Among the lines of the records, please find those that contain the word "fixes" and copy them.

**Input**.
· · ·
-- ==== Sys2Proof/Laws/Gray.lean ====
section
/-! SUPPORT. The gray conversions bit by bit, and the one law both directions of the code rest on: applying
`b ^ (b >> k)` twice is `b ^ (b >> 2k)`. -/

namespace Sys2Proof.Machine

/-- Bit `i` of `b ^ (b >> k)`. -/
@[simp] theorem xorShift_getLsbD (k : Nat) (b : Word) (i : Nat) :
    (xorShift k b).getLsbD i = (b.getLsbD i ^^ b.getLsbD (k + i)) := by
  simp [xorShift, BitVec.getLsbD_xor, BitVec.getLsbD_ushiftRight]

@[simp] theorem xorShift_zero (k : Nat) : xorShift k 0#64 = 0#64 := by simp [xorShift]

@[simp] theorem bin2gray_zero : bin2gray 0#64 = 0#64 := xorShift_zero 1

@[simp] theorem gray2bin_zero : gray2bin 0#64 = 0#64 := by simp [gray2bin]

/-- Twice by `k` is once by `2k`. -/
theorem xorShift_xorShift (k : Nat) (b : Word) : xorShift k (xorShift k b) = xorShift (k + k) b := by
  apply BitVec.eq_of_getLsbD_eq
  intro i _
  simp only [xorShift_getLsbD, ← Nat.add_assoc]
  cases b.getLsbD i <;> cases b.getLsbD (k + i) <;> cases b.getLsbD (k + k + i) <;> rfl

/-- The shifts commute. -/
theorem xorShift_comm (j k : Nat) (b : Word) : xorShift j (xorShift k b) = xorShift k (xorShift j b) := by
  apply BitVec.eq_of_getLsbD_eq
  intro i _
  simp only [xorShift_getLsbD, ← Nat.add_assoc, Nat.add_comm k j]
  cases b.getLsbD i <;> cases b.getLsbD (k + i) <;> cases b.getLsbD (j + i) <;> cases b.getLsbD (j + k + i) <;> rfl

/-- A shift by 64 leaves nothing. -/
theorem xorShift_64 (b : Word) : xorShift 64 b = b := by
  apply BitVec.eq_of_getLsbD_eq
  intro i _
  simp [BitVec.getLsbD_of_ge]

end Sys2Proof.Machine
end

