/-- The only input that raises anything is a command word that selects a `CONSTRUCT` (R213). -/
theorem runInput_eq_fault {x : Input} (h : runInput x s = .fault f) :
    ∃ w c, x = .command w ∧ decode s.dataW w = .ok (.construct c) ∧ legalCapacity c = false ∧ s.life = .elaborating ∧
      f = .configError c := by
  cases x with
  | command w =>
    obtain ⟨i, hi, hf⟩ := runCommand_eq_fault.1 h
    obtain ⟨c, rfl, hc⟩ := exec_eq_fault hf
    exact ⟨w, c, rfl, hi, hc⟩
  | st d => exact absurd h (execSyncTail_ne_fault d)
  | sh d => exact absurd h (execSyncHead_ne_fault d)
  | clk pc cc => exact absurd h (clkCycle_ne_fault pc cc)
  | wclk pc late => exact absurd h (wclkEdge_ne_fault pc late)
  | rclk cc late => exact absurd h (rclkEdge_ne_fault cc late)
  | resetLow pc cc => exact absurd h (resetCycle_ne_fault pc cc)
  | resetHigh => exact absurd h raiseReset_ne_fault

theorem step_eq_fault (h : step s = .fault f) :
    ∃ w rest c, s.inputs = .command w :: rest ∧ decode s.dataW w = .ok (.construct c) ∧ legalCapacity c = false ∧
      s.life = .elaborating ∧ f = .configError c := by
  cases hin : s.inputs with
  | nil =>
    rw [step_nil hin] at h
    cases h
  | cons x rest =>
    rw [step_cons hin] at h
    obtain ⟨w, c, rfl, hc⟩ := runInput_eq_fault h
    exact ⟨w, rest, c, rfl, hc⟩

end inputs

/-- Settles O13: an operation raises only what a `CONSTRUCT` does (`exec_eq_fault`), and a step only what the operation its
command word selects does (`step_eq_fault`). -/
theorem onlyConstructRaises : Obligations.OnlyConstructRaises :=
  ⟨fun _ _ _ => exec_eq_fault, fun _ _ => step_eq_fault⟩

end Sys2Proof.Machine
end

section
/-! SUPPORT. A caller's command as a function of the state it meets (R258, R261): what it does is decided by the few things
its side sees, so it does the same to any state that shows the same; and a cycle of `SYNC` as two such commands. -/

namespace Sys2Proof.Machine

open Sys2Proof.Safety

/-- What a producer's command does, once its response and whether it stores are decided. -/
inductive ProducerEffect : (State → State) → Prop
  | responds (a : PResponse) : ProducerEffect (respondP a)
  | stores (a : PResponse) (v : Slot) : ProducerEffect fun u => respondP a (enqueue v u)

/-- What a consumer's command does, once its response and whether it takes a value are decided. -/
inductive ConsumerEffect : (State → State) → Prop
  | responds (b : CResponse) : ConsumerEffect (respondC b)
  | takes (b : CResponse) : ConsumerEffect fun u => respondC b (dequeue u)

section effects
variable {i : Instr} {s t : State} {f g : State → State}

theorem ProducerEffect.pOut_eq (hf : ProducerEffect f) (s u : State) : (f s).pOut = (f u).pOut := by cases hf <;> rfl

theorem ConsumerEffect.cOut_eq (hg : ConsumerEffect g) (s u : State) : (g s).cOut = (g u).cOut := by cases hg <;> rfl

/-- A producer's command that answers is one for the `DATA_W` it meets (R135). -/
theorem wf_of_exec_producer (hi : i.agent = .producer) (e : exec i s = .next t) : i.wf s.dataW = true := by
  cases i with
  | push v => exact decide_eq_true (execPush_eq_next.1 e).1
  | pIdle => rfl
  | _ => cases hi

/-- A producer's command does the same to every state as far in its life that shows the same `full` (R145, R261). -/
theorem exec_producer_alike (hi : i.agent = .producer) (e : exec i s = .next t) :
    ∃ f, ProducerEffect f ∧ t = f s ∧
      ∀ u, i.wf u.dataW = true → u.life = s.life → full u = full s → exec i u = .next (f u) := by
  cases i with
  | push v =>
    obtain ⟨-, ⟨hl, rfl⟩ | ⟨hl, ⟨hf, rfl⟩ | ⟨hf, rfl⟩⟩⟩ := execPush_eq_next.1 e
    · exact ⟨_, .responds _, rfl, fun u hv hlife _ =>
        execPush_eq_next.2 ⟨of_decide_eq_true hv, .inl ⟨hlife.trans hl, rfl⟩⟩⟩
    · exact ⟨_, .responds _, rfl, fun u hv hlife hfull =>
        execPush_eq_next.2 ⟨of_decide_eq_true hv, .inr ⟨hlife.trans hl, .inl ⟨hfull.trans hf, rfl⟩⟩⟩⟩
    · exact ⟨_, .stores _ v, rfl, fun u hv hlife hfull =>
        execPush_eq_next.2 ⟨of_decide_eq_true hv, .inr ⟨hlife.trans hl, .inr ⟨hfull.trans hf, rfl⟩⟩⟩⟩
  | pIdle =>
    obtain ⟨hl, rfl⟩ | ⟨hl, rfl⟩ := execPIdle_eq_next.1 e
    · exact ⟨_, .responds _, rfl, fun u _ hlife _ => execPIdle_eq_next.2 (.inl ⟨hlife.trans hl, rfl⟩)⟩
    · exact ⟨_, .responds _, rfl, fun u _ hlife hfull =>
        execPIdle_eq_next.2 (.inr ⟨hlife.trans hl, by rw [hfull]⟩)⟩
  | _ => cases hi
· · ·
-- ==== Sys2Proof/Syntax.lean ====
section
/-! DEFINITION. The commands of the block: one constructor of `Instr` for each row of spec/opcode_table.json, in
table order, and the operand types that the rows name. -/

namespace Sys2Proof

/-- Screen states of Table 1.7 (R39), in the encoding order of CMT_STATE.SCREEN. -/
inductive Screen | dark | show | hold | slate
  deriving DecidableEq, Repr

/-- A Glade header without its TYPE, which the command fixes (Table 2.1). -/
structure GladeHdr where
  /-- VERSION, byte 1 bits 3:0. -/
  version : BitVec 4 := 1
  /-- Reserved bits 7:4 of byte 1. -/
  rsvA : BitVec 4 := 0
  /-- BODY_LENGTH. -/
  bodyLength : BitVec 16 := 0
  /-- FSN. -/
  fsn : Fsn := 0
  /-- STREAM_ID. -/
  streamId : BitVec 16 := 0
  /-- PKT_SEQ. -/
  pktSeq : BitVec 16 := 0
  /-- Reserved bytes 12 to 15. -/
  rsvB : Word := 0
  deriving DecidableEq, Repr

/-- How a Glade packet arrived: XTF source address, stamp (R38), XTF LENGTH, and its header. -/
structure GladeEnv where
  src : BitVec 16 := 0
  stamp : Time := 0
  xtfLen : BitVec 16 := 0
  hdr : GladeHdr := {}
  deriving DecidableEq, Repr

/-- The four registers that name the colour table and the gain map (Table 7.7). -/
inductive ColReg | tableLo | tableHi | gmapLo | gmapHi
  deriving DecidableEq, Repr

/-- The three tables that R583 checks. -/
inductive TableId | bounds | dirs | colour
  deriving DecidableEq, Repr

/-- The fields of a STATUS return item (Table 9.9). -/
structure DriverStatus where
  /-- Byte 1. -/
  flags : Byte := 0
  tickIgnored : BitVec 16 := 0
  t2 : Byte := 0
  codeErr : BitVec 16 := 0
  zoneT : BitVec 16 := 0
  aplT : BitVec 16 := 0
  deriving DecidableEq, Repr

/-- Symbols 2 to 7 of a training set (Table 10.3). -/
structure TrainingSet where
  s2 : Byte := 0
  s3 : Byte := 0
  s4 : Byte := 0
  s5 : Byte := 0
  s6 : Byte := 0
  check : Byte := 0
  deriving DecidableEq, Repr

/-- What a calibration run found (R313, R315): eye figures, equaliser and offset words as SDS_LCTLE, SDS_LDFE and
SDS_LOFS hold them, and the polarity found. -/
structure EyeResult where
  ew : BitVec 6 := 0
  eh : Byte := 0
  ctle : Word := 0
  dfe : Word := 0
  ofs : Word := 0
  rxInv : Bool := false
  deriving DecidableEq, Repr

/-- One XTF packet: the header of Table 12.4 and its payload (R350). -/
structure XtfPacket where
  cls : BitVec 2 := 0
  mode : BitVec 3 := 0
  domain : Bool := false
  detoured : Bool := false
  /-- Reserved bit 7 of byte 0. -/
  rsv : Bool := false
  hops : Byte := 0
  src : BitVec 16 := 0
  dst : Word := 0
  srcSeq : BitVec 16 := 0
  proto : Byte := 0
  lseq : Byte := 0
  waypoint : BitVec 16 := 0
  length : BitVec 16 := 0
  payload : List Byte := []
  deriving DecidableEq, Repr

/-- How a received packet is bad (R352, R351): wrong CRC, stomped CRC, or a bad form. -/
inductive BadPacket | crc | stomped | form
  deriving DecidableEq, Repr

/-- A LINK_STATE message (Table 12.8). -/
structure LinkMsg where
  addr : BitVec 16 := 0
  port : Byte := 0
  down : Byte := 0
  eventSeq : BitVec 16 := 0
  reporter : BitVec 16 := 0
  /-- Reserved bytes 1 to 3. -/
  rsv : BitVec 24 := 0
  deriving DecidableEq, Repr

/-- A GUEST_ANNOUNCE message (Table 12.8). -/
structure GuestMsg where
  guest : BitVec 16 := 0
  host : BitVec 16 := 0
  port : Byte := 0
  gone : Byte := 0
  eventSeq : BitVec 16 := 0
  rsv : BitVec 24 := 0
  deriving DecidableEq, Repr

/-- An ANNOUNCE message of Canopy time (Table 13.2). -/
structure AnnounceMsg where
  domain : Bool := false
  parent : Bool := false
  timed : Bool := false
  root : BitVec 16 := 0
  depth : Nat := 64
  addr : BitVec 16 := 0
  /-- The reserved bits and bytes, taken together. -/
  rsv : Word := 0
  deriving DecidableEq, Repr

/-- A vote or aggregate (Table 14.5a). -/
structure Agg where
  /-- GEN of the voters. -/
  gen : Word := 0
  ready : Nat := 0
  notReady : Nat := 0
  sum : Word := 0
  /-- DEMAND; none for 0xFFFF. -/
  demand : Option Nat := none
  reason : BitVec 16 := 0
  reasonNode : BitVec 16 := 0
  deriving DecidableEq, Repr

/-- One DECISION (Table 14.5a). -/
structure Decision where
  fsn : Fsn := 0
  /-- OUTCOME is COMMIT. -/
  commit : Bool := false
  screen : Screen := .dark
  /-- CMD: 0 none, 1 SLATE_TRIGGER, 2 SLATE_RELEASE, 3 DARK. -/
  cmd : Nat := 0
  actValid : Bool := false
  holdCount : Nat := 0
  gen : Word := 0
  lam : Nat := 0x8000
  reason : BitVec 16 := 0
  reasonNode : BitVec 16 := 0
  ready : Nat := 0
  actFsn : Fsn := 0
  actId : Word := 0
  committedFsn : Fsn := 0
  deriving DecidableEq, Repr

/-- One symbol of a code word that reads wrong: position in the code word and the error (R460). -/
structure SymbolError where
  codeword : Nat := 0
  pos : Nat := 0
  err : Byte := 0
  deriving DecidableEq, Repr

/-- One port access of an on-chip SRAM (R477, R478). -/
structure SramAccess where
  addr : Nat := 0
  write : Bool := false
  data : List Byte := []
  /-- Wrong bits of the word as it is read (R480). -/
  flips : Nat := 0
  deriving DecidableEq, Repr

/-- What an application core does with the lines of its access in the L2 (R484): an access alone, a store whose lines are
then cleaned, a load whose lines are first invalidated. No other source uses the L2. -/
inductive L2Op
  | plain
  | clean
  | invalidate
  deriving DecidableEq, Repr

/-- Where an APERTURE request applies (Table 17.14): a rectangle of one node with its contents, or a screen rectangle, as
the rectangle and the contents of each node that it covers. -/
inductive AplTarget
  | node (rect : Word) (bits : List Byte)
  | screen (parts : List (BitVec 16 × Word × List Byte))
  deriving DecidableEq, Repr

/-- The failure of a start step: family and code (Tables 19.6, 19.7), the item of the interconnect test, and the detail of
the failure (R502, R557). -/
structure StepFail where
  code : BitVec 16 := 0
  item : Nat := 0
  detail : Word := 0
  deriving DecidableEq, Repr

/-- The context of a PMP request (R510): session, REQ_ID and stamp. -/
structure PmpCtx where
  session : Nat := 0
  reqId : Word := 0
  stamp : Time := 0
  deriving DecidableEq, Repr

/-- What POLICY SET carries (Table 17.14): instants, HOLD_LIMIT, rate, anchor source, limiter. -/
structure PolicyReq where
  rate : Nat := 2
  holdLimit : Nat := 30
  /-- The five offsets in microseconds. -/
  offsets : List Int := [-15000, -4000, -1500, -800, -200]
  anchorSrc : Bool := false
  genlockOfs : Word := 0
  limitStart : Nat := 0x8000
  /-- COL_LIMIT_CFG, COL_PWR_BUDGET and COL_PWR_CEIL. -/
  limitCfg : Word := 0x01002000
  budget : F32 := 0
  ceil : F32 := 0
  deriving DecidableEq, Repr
· · ·
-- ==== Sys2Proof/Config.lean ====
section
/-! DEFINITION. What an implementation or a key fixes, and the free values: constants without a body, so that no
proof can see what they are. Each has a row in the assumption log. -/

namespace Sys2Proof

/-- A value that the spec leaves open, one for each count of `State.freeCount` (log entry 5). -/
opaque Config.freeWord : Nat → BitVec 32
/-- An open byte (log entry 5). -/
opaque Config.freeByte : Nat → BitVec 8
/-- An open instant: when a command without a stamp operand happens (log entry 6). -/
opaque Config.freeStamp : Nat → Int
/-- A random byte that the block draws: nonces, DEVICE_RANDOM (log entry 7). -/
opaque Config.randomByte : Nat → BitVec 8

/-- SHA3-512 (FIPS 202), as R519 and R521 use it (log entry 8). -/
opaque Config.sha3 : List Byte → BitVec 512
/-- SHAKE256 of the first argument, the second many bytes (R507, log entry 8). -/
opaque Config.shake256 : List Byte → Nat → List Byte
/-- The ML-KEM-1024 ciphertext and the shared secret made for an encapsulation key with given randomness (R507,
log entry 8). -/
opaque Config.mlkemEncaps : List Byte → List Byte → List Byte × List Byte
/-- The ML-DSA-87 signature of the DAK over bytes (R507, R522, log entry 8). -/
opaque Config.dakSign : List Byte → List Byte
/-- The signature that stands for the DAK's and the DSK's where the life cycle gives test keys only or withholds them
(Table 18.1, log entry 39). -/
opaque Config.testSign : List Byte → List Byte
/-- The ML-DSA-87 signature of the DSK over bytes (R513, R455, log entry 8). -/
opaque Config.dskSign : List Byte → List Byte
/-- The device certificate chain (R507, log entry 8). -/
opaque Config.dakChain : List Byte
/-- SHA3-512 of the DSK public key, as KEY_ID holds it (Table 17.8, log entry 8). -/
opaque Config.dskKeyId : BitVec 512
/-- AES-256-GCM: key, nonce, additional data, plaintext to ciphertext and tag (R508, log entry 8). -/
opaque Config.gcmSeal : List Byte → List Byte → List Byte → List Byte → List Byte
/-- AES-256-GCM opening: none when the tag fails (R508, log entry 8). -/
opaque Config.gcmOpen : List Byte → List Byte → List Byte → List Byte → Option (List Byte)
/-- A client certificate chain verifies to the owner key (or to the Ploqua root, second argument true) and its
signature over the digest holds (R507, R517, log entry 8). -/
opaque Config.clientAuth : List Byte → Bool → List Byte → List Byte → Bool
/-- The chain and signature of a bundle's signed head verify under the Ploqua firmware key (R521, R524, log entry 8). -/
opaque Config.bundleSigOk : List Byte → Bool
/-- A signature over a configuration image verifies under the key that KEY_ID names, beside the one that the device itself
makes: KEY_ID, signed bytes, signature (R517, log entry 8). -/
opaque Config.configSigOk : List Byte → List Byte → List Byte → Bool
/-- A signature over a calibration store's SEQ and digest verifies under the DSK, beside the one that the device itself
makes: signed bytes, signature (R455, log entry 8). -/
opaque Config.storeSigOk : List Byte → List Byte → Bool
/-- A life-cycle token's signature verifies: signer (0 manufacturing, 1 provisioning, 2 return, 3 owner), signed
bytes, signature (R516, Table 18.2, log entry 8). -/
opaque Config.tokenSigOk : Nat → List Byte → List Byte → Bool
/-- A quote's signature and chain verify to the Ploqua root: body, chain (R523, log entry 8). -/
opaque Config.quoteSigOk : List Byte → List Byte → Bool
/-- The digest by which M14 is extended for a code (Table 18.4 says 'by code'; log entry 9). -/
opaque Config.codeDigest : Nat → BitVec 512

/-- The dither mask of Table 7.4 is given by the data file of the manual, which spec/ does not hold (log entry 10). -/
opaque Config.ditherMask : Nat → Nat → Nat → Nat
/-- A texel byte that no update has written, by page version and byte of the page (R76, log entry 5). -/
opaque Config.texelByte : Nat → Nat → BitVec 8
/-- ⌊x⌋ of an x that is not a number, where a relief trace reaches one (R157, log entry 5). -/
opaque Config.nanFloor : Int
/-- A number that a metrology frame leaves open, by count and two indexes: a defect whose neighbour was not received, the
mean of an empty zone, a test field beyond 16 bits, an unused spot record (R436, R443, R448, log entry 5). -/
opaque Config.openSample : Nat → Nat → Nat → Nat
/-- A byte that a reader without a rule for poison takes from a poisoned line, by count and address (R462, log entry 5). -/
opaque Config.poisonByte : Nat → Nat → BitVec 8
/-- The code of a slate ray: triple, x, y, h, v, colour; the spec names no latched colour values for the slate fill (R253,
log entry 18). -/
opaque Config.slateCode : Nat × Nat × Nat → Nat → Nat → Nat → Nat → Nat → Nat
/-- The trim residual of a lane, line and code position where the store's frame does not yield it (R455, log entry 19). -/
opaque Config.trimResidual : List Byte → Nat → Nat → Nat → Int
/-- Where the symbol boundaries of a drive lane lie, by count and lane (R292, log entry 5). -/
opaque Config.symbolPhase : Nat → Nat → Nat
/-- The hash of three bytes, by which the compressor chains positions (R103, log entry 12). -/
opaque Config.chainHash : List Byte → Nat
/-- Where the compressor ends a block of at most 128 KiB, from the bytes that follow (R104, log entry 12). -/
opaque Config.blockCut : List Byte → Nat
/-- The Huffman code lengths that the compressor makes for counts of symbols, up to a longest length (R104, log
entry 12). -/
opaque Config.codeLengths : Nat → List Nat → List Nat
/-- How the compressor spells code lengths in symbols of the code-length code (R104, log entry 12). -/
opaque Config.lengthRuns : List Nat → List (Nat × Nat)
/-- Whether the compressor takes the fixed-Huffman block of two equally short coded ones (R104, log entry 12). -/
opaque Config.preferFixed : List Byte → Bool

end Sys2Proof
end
· · ·
**Answer to the exercise**.
/-- A Glade header without its TYPE, which the command fixes (Table 2.1). -/
/-! DEFINITION. What an implementation or a key fixes, and the free values: constants without a body, so that no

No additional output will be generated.